*Exercise description*
In the listing below, find the line holding "else if 32768" and the line holding "if s.lostDies.contains (dpaDie a) then none". Write out those two lines and all lines between, exactly, and nothing more.

*Supplied records*
-.-.-

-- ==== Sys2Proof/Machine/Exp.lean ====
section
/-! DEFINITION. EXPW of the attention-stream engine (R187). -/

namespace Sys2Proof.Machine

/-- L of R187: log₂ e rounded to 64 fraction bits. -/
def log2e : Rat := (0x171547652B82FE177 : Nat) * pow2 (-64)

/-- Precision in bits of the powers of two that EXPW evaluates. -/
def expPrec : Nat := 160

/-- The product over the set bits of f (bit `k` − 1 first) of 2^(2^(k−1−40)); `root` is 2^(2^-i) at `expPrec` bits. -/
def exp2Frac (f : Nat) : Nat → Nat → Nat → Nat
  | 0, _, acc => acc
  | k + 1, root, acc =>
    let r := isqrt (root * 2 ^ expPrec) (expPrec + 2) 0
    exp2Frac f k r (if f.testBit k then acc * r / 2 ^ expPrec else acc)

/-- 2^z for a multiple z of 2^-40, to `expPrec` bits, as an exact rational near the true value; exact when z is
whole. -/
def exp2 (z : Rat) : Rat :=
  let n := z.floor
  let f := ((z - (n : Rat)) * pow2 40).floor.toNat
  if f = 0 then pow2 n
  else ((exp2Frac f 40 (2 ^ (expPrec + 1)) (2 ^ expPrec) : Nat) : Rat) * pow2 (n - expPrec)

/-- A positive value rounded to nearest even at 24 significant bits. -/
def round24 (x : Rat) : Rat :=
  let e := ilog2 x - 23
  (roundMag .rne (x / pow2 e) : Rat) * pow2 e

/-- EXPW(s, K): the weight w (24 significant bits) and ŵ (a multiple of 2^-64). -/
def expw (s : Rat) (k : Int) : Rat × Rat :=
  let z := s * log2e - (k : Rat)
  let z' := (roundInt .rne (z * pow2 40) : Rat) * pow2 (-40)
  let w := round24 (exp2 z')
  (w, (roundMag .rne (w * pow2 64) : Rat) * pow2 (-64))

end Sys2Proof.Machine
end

-.-.-

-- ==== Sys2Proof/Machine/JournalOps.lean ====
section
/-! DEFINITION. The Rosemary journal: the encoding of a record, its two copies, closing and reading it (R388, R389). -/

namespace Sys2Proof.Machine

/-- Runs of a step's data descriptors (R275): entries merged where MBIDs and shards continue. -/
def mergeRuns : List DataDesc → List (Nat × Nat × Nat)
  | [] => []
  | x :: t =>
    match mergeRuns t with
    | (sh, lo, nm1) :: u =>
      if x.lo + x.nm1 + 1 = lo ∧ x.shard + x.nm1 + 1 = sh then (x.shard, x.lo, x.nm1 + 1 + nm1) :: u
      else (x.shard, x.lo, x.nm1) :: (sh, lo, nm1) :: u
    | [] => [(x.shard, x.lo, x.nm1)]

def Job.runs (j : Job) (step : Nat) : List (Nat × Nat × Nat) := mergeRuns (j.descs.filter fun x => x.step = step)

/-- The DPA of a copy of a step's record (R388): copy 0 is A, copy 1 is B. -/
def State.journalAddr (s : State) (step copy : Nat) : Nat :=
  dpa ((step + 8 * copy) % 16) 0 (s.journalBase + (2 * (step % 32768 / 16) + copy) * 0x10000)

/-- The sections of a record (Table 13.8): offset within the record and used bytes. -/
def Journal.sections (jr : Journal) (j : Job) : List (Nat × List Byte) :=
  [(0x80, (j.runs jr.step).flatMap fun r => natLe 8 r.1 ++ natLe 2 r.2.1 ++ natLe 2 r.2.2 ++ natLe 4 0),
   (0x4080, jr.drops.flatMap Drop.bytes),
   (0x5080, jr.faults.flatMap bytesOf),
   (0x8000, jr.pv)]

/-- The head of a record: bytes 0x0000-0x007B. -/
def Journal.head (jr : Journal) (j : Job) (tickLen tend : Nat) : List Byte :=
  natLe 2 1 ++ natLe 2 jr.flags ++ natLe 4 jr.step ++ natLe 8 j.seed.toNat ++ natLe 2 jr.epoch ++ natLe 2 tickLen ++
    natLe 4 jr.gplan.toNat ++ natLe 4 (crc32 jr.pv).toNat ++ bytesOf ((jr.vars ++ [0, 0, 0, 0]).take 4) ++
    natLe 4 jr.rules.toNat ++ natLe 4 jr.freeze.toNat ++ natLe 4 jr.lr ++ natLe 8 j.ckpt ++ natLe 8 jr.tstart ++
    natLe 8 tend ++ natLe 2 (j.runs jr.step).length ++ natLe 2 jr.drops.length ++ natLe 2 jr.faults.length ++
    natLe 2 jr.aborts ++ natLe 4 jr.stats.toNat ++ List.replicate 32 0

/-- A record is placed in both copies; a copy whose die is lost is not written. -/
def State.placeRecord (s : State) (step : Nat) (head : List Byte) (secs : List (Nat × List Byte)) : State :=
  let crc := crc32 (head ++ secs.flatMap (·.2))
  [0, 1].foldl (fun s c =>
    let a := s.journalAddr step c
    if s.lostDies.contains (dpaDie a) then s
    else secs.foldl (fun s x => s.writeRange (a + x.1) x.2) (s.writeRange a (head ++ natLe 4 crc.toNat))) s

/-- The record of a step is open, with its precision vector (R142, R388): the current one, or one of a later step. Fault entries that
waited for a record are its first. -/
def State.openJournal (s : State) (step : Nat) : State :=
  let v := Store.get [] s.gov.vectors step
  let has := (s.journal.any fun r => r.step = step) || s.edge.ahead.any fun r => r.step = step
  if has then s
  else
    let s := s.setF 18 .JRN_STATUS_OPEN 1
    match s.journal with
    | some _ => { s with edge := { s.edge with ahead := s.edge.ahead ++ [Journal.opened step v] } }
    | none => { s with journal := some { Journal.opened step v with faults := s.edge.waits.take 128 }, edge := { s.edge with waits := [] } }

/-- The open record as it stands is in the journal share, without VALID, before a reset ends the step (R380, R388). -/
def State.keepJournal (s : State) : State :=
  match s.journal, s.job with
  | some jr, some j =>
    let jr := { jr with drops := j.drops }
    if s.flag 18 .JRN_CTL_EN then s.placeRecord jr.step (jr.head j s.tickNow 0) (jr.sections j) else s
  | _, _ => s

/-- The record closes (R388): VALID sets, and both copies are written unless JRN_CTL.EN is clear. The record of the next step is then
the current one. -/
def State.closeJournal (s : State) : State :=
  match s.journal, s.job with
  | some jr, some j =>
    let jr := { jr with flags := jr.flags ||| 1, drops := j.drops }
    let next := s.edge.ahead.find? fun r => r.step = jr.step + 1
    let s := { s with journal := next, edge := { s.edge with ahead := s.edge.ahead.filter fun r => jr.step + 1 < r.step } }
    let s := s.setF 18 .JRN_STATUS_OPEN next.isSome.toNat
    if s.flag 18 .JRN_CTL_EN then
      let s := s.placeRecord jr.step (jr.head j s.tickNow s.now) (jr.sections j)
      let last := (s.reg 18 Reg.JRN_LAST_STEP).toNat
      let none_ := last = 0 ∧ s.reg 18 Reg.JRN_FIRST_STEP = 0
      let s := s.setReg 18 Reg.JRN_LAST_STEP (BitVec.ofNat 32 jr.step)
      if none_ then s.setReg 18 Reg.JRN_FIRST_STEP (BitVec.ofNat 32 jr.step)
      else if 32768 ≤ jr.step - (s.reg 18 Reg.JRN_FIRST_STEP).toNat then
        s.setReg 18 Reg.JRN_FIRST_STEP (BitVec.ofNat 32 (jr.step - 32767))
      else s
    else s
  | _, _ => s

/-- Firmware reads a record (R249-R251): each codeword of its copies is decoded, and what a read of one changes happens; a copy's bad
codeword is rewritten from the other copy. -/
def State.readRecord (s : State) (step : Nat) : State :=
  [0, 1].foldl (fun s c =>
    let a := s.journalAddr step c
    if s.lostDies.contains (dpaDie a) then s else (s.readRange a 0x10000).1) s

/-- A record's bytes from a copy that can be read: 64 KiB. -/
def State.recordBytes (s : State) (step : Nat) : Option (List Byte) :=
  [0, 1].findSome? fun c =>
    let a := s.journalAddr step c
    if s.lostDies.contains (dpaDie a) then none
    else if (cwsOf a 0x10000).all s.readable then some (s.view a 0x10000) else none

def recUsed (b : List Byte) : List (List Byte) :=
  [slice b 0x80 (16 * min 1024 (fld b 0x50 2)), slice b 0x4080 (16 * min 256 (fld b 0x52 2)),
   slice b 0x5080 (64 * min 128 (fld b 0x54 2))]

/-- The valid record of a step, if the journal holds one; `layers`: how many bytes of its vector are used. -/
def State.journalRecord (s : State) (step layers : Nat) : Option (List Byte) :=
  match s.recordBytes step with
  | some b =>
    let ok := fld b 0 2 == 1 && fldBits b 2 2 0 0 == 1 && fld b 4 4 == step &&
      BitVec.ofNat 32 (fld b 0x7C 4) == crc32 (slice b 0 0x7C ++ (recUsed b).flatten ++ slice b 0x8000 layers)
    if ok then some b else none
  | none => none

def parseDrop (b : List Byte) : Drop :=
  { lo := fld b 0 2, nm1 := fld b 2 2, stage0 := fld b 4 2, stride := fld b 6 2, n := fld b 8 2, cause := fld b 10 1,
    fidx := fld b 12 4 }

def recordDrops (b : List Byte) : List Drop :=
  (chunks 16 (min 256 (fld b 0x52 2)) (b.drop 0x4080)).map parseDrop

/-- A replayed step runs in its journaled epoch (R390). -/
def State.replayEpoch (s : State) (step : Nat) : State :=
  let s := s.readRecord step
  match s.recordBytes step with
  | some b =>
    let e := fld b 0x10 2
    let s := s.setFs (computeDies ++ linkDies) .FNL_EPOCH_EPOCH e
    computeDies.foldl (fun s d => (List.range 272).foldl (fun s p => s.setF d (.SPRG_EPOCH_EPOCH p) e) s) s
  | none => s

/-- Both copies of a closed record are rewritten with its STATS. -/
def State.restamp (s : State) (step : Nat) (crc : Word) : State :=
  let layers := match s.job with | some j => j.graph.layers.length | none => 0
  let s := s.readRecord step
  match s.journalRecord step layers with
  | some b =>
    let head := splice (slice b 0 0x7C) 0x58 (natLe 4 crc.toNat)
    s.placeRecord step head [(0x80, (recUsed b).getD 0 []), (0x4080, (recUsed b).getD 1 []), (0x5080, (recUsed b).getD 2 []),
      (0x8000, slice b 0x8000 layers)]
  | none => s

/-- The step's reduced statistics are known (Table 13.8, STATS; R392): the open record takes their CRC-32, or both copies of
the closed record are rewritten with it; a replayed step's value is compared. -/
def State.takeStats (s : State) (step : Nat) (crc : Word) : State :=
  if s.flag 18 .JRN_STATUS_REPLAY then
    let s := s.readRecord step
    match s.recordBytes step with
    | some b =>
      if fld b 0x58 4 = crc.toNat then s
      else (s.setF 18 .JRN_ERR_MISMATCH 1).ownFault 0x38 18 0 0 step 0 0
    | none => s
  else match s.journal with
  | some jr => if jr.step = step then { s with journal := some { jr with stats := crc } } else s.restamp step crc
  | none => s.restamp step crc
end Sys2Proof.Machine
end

-.-.-

*Response to this task*
      else if 32768 ≤ jr.step - (s.reg 18 Reg.JRN_FIRST_STEP).toNat then
        s.setReg 18 Reg.JRN_FIRST_STEP (BitVec.ofNat 32 (jr.step - 32767))
      else s
    else s
  | _, _ => s

/-- Firmware reads a record (R249-R251): each codeword of its copies is decoded, and what a read of one changes happens; a copy's bad
codeword is rewritten from the other copy. -/
def State.readRecord (s : State) (step : Nat) : State :=
  [0, 1].foldl (fun s c =>
    let a := s.journalAddr step c
    if s.lostDies.contains (dpaDie a) then s else (s.readRange a 0x10000).1) s

/-- A record's bytes from a copy that can be read: 64 KiB. -/
def State.recordBytes (s : State) (step : Nat) : Option (List Byte) :=
  [0, 1].findSome? fun c =>
    let a := s.journalAddr step c
    if s.lostDies.contains (dpaDie a) then none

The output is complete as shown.